Добавим к этому, что именно осенью 1921 года, когда деятельность зарубежных антисоветских организаций резко активизировалась, по рекомендации Владимира Джунковского, продолжавшего консультировать Феликса Дзержинского, ВЧК создала фальшивую организацию антибольшевистского подполья «Монархическое объединение Центральной России» (МОЦР), чтобы с её помощью иметь постоянный контакт с врагами советской власти. Иными словами, началась чекистская операция «Трест», главным куратором которой был Джунковский. И в Прибалтику, где находилось тогда много представительств белого движения, зачастили с визитами чекисты, выдававшие себя за «подпольщиков».
Аркадий Ваксберг:
«У „дипломата“ Элъберта была ещё одна особенность: он беспрестанно „челночил“ из Риги в Москву и обратно, служа мостиком связи между Лилей и Маяковским и, следовательно, таким образом, всё больше сближаясь с поэтом…»
Получалось, что, когда Лев Эльберт уезжал в Москву, Лили оставалась в Риге одна, и какую-то часть чекистской работы ей приходилось выполнять без присмотра своего более опытного коллеги. Возможно, именно так ВЧК готовила её к самостоятельной работе в будущем.
Кроме «челнока» Эльберта у Лили Юрьевны была ещё одна возможность для переписки, о которой упомянул Янгфельдт:
«В чём бы ни заключалась функция Лили при миссии (если таковая была), положение давало ей явные льготы, в частности, возможность пользоваться курьерской почтой. Это было важно не только потому, что обычная почта работала плохо, но и потому, что цензура – как в Латвии, так и в России – перлюстрировала все письма».
Иными словами, письма, посланные обычным путём, вскрывались и прочитывались. Но точно такой же цензуре подвергались и послания, отправленные с дипкурьером. Не случайно Маяковский жаловался Лили Юрьевне:
«Курьерам письма приходится сдавать распечатанными, поэтому ужасно неприятно, чтоб посторонние читали что-нибудь нежное».
Пришлось Маяковскому и Лили Брик основательно менять содержание своих писем. И очень скоро их послания превратились в формальный обмен любезностями, в набор дежурных фраз, который шлют друг другу ревнивые супруги (постоянные объяснения в любви, клятвы верности, а также непременные просьбы не заводить никаких интрижек на стороне). В их письмах правдивой информации нет. Они больше походят на шифровки, которые так и тянет расшифровать, скажем, прикладывая друг к другу вторые или третьи буквы слов.

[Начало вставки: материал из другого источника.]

-- ==== Sys2Proof/Safety.lean ====
section
/-! DEFINITION. The words of the statements: what a port has still to say, when a command is taken, what an
event leaves alone, and the invariants of the part. -/

namespace Sys2Proof.Machine

/-! ### What a port has to say -/

/-- The replies a port still owes its line, in order: the one being sent, then the ready ones (R186). -/
def outgoing (p : PortState) : List Reply :=
  (match p.tx with
    | some (.reply r) => [r]
    | _ => []) ++ p.ready

/-- The notices a port still owes its line, in order: the one being sent, then the queue (R190, R191). -/
def noticeStream (p : PortState) : List Notice :=
  (match p.tx with
    | some (.notice n _ _) => [n]
    | _ => []) ++ p.notices

/-! ### When a command is taken -/

/-- A command arriving on a port is taken: the part takes frames and the reply queue has room (R185, R189). -/
abbrev Takes (q : Port) (s : State) : Prop :=
  s.part.run = .running ∧ repliesFull (portOf q s.part) = false

/-- The part as a good frame on a port leaves it before its command acts (R194). -/
def heard (q : Port) (s : State) : Part := hearFrame q true s.part

/-- The port may control the feeder: Port A, or Port B with PORT_B_CONTROL (R188). -/
abbrev Controls (q : Port) (s : State) : Prop := q = .a ∨ s.part.inForce.options.portBControl = true

/-- The blocks are at work: the mode is not HALTED and IM is not RECOVERING. -/
abbrev Healthy (s : State) : Prop := s.part.core.mode ≠ .halted ∧ s.part.core.recovery.recovering = false

/-- A topology or plan edit passes the conditions of R2 but for its ranges. -/
abbrev MayEdit (q : Port) (s : State) : Prop :=
  Takes q s ∧ Controls q s ∧ s.part.core.mode = .configuring
    ∧ s.part.core.recovery.recovering = false ∧ s.part.save = none

/-- Every entry of a checked table matches its code (R169). -/
def Sound {α : Type} (l : List (Checked α)) : Prop := ∀ n, badAt l n = false

/-- Every entry of the five checked tables matches its code (R169). -/
def AllSound (c : Core) : Prop :=
  Sound c.segments ∧ Sound c.roster ∧ Sound c.devices ∧ Sound c.plans ∧ Sound c.cases

/-- No order waits in the queue for CLOSE. -/
abbrev NoCloses (c : Core) : Prop := ∀ o ∈ c.orders, o.action ≠ .close

/-- A request for due polls would queue none: in MONITORING the device entries, which it reads, match, and of the
devices that are UNKNOWN or unreachable none has reached its next poll (R147, R148, R169). -/
def NoPolls (c : Core) : Prop :=
  c.mode = .monitoring →
    Sound c.devices
      ∧ ∀ n v t, entryAt c.devices n = some v → v.run.state = .unknown ∨ v.run.reachable = false →
          v.run.nextPoll = some t → reached c.time.now t = false

/-! ### How an event ends -/

/-- The part after an event that leaves its blocks as `c` and gives out notices and occurrences in an order: the
occurrences are counted (R201), and the notices join the queues in that order (R190), the COUNTER notices of
wraps where their occurrences stand (R202; log 11). With nothing given out, only the blocks change. -/
def outcome (xs : List Emit) (c : Core) (p : Part) : Part := deliver c.time.now xs { p with core := c }
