/-- Every step keeps the fault window within 3 times, fewer outside HALTED, and a HALTED part out of recovery.
Rests on R171, R172, R180. -/
def Obligations.FaultWindowHaltsPart : Prop :=
  ∀ s t : State, WindowBounded s → step s = .next t → WindowBounded t

/-- Every step keeps the intake queue within 24, the discovery list within 8 and the order queue within 16,
with at most one order for each device. Rests on R14, R38, R133. -/
def Obligations.BlockQueuesStayBounded : Prop :=
  ∀ s t : State, QueuesBounded s → step s = .next t → QueuesBounded t

/-! ### Operations -/

/-- Times of day are combined with wrap at midnight, and their difference lies between minus half a day and
just under half a day. Rests on R28. -/
def Obligations.TimesOfDayWrap : Prop :=
  (∀ t d : Nat, addTime t d = (t + d) % 86400000)
    ∧ (∀ (t : Nat) (d : Int), ((moveTime d t : Nat) : Int) = ((t : Int) + d) % 86400000)
    ∧ (∀ a b : Nat,
        diffTime a b = (if ((a : Int) - b) % 86400000 < 43200000 then ((a : Int) - b) % 86400000
          else ((a : Int) - b) % 86400000 - 86400000)
        ∧ -43200000 ≤ diffTime a b ∧ diffTime a b ≤ 43199999)
    ∧ (∀ now e : Nat, reached now e = true ↔ 0 ≤ diffTime now e)
    ∧ diffTime 50 86399900 = 150

/-- A sequence is newer than a last sequence when their difference modulo 65536 lies in 1–32767; without a
last sequence the test is not applied (R41). -/
def Obligations.SequenceNewerWraps : Prop :=
  (∀ s l : Nat, s < 65536 → l < 65536 →
    (newer s l = true ↔ (((s : Int) - l) % 65536 ≠ 0 ∧ ((s : Int) - l) % 65536 ≤ 32767)))
    ∧ newer 0 65535 = true ∧ newer 65535 65535 = false
    ∧ ∀ (env : Env) (t : TimeBase) (v : Sensor) (r : Report) (x : Nat), v.lastSequence = none →
        reportPasses env t v r = reportPasses env t v { r with sequence := x }

/-- Every frame the layouts make, of a kind of one character and a body of at most 480, is read back as the
kind, tag and body it was made of (R183), and a receiver in HUNT that takes its characters hands on that one
frame and is in HUNT again. The check of the characters 1 to 9 is the one the polynomial 0x1021 from 0xFFFF
gives. The codes of phases, phase sets, actions, device states, refusal reasons and selects are read back as what
they code (R201, R218). On the ports these codes are those of the fields, wherever a body holds them: shown for
DEFINE_SEGMENT, whose parent and plan are absent as 0xFF, OPERATE, the fields of an ORDER, a CASE, a DEVICE and a
COUNTER notice, and those of a listed segment. Which characters of a command are a field's, and how fields make a
body, is left open (log 7, log 28). Rests on R183, R184, R201, R216, R218. -/
def Obligations.FrameReadBack : Prop :=
  (∀ (kind : Nat) (tag : Byte) (body : List Byte), kind < 256 → body.length ≤ 480 →
    parseFrame (frameChars kind tag body) = some { kind := kind, tag := tag, body := body })
  ∧ (∀ (now kind : Nat) (tag : Byte) (body : List Byte), kind < 256 → body.length ≤ 480 →
    receiveChars now .hunt (clean (frameChars kind tag body))
      = (.hunt, [{ kind := kind, tag := tag, body := body }]))
  ∧ (∀ p : Phase, phaseOfCode (phaseCode p) = some p)
  ∧ (∀ s : PhaseSet, phasesNonempty s = true → phasesOfCode (phasesCode s) = some s)
  ∧ (∀ a : Action, actionOfCode (actionCode a) = some a)
  ∧ (∀ s : DeviceState, s ≠ .unknown → reportedState (deviceStateCode s) = some s)
  ∧ deviceStateCode .unknown = 0
  ∧ (∀ r : RefusalReason, refusalOfCode (refusalCode r) = some r)
  ∧ (∀ x : EventSelect, selectOfCode (selectCode x) = some x)
  ∧ (∀ number parent phases plan l0 l1 : Byte,
      let read := segmentEditOf [[number], [parent], [phases], [plan], [l0, l1]]
      (phasesOfCode phases.toNat = none → read = none)
      ∧ ∀ ps, phasesOfCode phases.toNat = some ps → read = some
          { number := number.toNat, phases := ps, label := l0.toNat + 256 * l1.toNat
            parent := if parent = 0xFF#8 then none else some parent.toNat
            plan := if plan = 0xFF#8 then none else some plan.toNat })
  ∧ (∀ device action : Byte,
      operateRequestOf [[device], [action]]
        = (actionOfCode action.toNat).map fun a => { device := device.toNat, action := a })
  ∧ (∀ n : OrderNotice,
      (noticeFields (.order n))[3]? = some [BitVec.ofNat 8 (actionCode n.action)]
      ∧ (noticeFields (.order n))[5]? = some [BitVec.ofNat 8 (deviceStateCode n.state)]
      ∧ (noticeFields (.order n))[7]? = some [match n.refusal with
          | some r => BitVec.ofNat 8 (refusalCode r)
          | none => 0xFF#8])
  ∧ (∀ n : CaseNotice,
      (noticeFields (.caseChange n))[2]? = some [BitVec.ofNat 8 (n.segment.getD 0xFF)]
      ∧ (noticeFields (.caseChange n))[3]? = some [match n.phase with
          | some p => BitVec.ofNat 8 (phaseCode p)
          | none => 0xFF#8]
      ∧ (noticeFields (.caseChange n))[8]? = some [BitVec.ofNat 8 (n.device.getD 0xFF)])
  ∧ (∀ device link old new cause reachable time,
      (noticeFields (.deviceState device link old new cause reachable time)).take 4
        = [[BitVec.ofNat 8 device], [BitVec.ofNat 8 link], [BitVec.ofNat 8 (deviceStateCode old)],
           [BitVec.ofNat 8 (deviceStateCode new)]])
  ∧ (∀ number select scope value time,
      (noticeFields (.counter number select scope value time))[1]? = some [BitVec.ofNat 8 (selectCode select)])
  ∧ (∀ (n : Nat) (v : Segment),
      (segmentFields (n, v))[1]? = some [BitVec.ofNat 8 (v.parent.getD 0xFF)]
      ∧ (segmentFields (n, v))[2]? = some [BitVec.ofNat 8 (phasesCode v.phases)])
  ∧ frameCheck [0x31#8, 0x32#8, 0x33#8, 0x34#8, 0x35#8, 0x36#8, 0x37#8, 0x38#8, 0x39#8] = 0x29B1#16
  ∧ frameCheck [] = 0xFFFF#16
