/-- Start-up in MONITORING polls the loaded device in the event of its end. -/
theorem test_startUp_polls :
    seen (fun t => (t.part.core.mode, t.part.core.orders.map (·.device), t.part.core.orders.map (·.state)))
        (exec .startUp (held true false))
      = some (.monitoring, [0], [.sent]) := by decide

theorem witness_PowerOnAndStartUp :
    (held true true).part.run = .resetAsserted ∧ (held true true).part.burning = false
      ∧ (held true true).part.save = none ∧ ((held true false).part.store.valid && (held true false).part.store.codeMatches) = true
      ∧ (held true true).part.options.options.quietStart = true
      ∧ (held true false).part.options.options.quietStart = false
      ∧ ((held false false).part.store.valid && (held false false).part.store.codeMatches) = false
      ∧ mon.part.run ≠ .resetAsserted ∧ (portOf .a mon.part).waiting = [] ∧ (portOf .b mon.part).waiting = [] := by
  decide

/-- A start-up that waits, with a burn or a save in progress. -/
def startWaits (op : StartWait) (burn : Bool) (save : Option Image) : State :=
  tune (fun p => { p with run := .startingUp op, burning := burn, save := save }) (held true false)

theorem witness_PowerOnAndStartUp_waits :
    (startWaits .burn true none).part.burning = true ∧ (startWaits .burn true none).part.save = none
      ∧ (startWaits .burn true none).part.run = .startingUp .burn
      ∧ (startWaits .burn true (some Image.empty)).part.save = some Image.empty
      ∧ (startWaits .save false (some Image.empty)).part.run = .startingUp .save
      ∧ (startWaits .save false (some Image.empty)).part.burning = false := by decide

/-- A restart with a burn in progress waits in start-up; the burn's completion brings its options into force, and
the part runs. -/
theorem test_restart_waitsForBurn :
    let due := tune (fun p => { p with
      burning := true, staged := some { clearOptions with quietStart := true } }) (restarting .restartDue
        (.notice (.portReset .a 0 0) 0 false))
    let waits := after (exec .restartBegin due) due
    waits.part.run = .startingUp .burn
      ∧ seen (fun t => (t.part.run, t.part.inForce.options.quietStart, t.part.core.mode))
          (exec (.burnCompletion true) waits) = some (.running, true, .configuring) := by decide

theorem witness_SetModeMonitoring :
    (Takes .a conf ∧ Controls .a conf ∧ conf.part.core.recovery.recovering = false
      ∧ (hc .a conf).mode = .configuring ∧ validation (hc .a conf) = none
      ∧ validation (hc .a State.reset) = some (1, .none) ∧ check1 (hc .a State.reset) = some .none
      ∧ entryAt (hc .a conf).plans 0 = some plan0 ∧ (hc .a conf).orders = []
      ∧ (hc .a (on { core0 with mode := .configuring, linkTx := some [1] })).linkTx.isSome = true)
    ∧ Sound (hc .a conf).segments ∧ Sound (hc .a conf).roster ∧ Sound (hc .a conf).devices
    ∧ Sound (hc .a conf).plans :=
  ⟨by decide, sound_of _ (by decide), sound_of _ (by decide), sound_of _ (by decide), sound_of _ (by decide)⟩

/-- A POLL order still QUEUED for device 0, and a MANUAL CLOSE of Port B for it in a state. -/
def pollOrder : Order :=
  { number := 3, device := 0, action := .query, cls := .poll, origin := .none, state := .queued
    resend := false, sends := none, deadline := none, left := true }
def closeOrder (st : OrderState) : Order :=
  { pollOrder with action := .close, cls := .manual, origin := .port .b 7, state := st, left := false }
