theorem withStep_keeps (n : Nat) (f : Walk → Case → IsolationRecord → Plan → Nat → Ev → Ev)
    (h : ∀ w k r p d e, e.mode ≠ .halted → EvKeeps e (f w k r p d e)) (e : Ev) : EvKeeps e (withStep n f e) := by
  have failed : ∀ (w : Walk) (k : Case) (r : IsolationRecord), EvKeeps e (match w.phase with
      | .main => failPlan w k r e
      | .remainder => dropWalk n e) := by
    intro w k r
    cases w.phase
    · exact failPlan_keeps w k r e
    · exact .of_eq rfl
  unfold withStep
  split
  · exact .refl e
  · rename_i running
    split
    · exact .refl e
    · split
      · exact faultAt_keeps _ e
      · split
        · exact .refl e
        · split
          · exact .refl e
          · split
            · exact .refl e
            · split
              · exact (waitRoom_keeps _ _ e).trans (faultAt_keeps _ _)
              · split
                · exact failed _ _ _
                · split
                  · exact failed _ _ _
                  · exact h _ _ _ _ _ e running

theorem judgeWalk_keeps (env : Env) (n : Nat) (e : Ev) : EvKeeps e (judgeWalk env n e) :=
  withStep_keeps n _ (fun w k r p d _ running => judgeDevice_keeps env w k r p d running) e

theorem rejudge_keeps (env : Env) (n : Nat) (e : Ev) : EvKeeps e (rejudge env n e) := by
  unfold rejudge
  split
  · exact .refl e
  · split
    · exact .refl e
    · exact judgeWalk_keeps env n e

theorem ownDone_keeps (n d : Nat) (e : Ev) : EvKeeps e (ownDone n d e) := by
  refine withStep_keeps n _ (fun w k r p _ x _ => ?_) e
  split
  · exact stepDone_keeps w k r p d x
  · split
    · exact failPlan_keeps w k r x
    · exact passOver_keeps w k r p x

theorem announce_keeps (d : Nat) (e : Ev) : EvKeeps e (announce d e) := by
  unfold announce
  split <;> exact .of_eq rfl

theorem deviceOpened_keeps (d : Nat) (e : Ev) : EvKeeps e (deviceOpened d e) := by
  unfold deviceOpened
  split <;> exact .of_eq rfl

theorem judgeRoom_keeps (e : Ev) : EvKeeps e (judgeRoom e) := by
  unfold judgeRoom
  split
  · exact .refl e
  · split <;> exact .of_eq rfl

theorem judgeRoomNext_keeps (n : Nat) (e : Ev) : EvKeeps e (judgeRoomNext n e) := by
  unfold judgeRoomNext
  split <;> exact .of_eq rfl

theorem handOver_keeps (o : Order) (a : OrderOutcome) (r : Option RefusalReason) (e : Ev) :
    EvKeeps e (handOver o a r e) := by
  unfold handOver
  split
  · exact orderNotice_keeps o a r none e
  · exact .refl e
  · split
    · exact .refl e
    · split <;> exact .of_eq rfl

/-! ### The device link (R137 to R148) -/

theorem caseEffects_keeps (v : Device) (d : Nat) (new : DeviceState) (e : Ev) : EvKeeps e (caseEffects v d new e) := by
  cases new
  · exact .refl e
  · exact .refl e
  · exact onDownstreamCases_keeps v _ (openOverCase_keeps d) e
  · exact onDownstreamCases_keeps v _ (recloseOverCase_keeps d) e
  · exact onDownstreamCases_keeps v _ (openOverCase_keeps d) e

theorem endPoll_keeps (d : Nat) {e e' : Ev} (h : EvKeeps e e') : EvKeeps e (endPoll d e') := h

theorem recordState_keeps (env : Env) (d : Nat) (new : DeviceState) (cause : RecordingCause) (e : Ev) :
    EvKeeps e (recordState env d new cause e) := by
  unfold recordState
  split
  · exact .refl e
  · split
    · exact .refl e
    · simp only []
      split
      · exact endPoll_keeps d (((caseEffects_keeps _ d new _).after (by rfl)).later _)
      · exact endPoll_keeps d ((caseEffects_keeps _ d new _).after rfl)

theorem markReachable_keeps (d : Nat) (e : Ev) : EvKeeps e (markReachable d e) := by
  unfold markReachable
  split
  · exact .refl e
  · split <;> exact .of_eq rfl

theorem markUnreachable_keeps (env : Env) (o : Order) (e : Ev) : EvKeeps e (markUnreachable env o e) := by
  unfold markUnreachable
  split
  · exact .refl e
  · split <;> exact .of_eq rfl

theorem completeDone_keeps (env : Env) (o : Order) (s : DeviceState) (e : Ev) : EvKeeps e (completeDone env o s e) :=
  (removeOrder_keeps o.device e).trans (recordState_keeps env o.device s _ _)

theorem completeRefused_keeps (o : Order) (r : RefusalReason) (e : Ev) : EvKeeps e (completeRefused o r e) :=
  removeOrder_keeps o.device e

theorem completeFailed_keeps (env : Env) (o : Order) (e : Ev) : EvKeeps e (completeFailed env o e) :=
  (removeOrder_keeps o.device e).trans (markUnreachable_keeps env o _)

Как бы там ни было, но письма с курьером, с оказией и по почте летели в Москву одно за другим. Вот отрывок из письма Лили Брик:
«Познакомилась с еврейскими футуристами – славные малые. Бываю у них в еврейском Arbeitheim’е. Один из них – Лившиц – переводит "Человека "на еврейский язык и пишет „о Маяковском“ большую статью. Заставили меня читать им "Флейту "и сошли с ума от восторга; на днях буду читать "облачко "и т. д.».
Узнав, что бюро печати при советской торговой миссии выпускает газету «Новый путь», Лили немедленно оповестила об этом Осипа Максимовича и Владимира Владимировича:
«Присылайте статьи в „Новый путь“ – обязательно! Они платят продовольствием!»
На этот не совсем обычный вид гонорара она обратила внимание не случайно – ведь в Поволжье продолжал бушевать голод, а жизнь в Москве тоже была не сладкой.
Приехав в Латвию, Лили Брик практически сразу же (15 октября), написала Маяковскому:
«… очевидно, из моего дальнейшего продвижения ничего не выйдет, и я недели через две буду в Москве».
Через несколько дней в Москву полетело новое послание: «Волосик, милый, попробуй взять для меня командировку в Лондон у Анатолия Васильевича. Здесь они не имеют права давать: оно должно идти из Москвы. Вообще я, оказывается, всё сделала не так как нужно».
Маяковский тут же отправился к Луначарскому. Но нарком уезжал в Петроград, и поэт обратился в РАБИС (профсоюз работников искусств), и оттуда (через наркомат внешней торговли) направили телеграмму Леониду Красину, главе советской торговой миссии в Англии:
«Телеграфируйте согласие перевод сотрудницы отделения Риге художницы Брик Лондон».
Проделав всё это, Маяковский сообщил Лили:
«Если Красин согласен, а он тебе обещал, тебя переведут». Началось ожидание.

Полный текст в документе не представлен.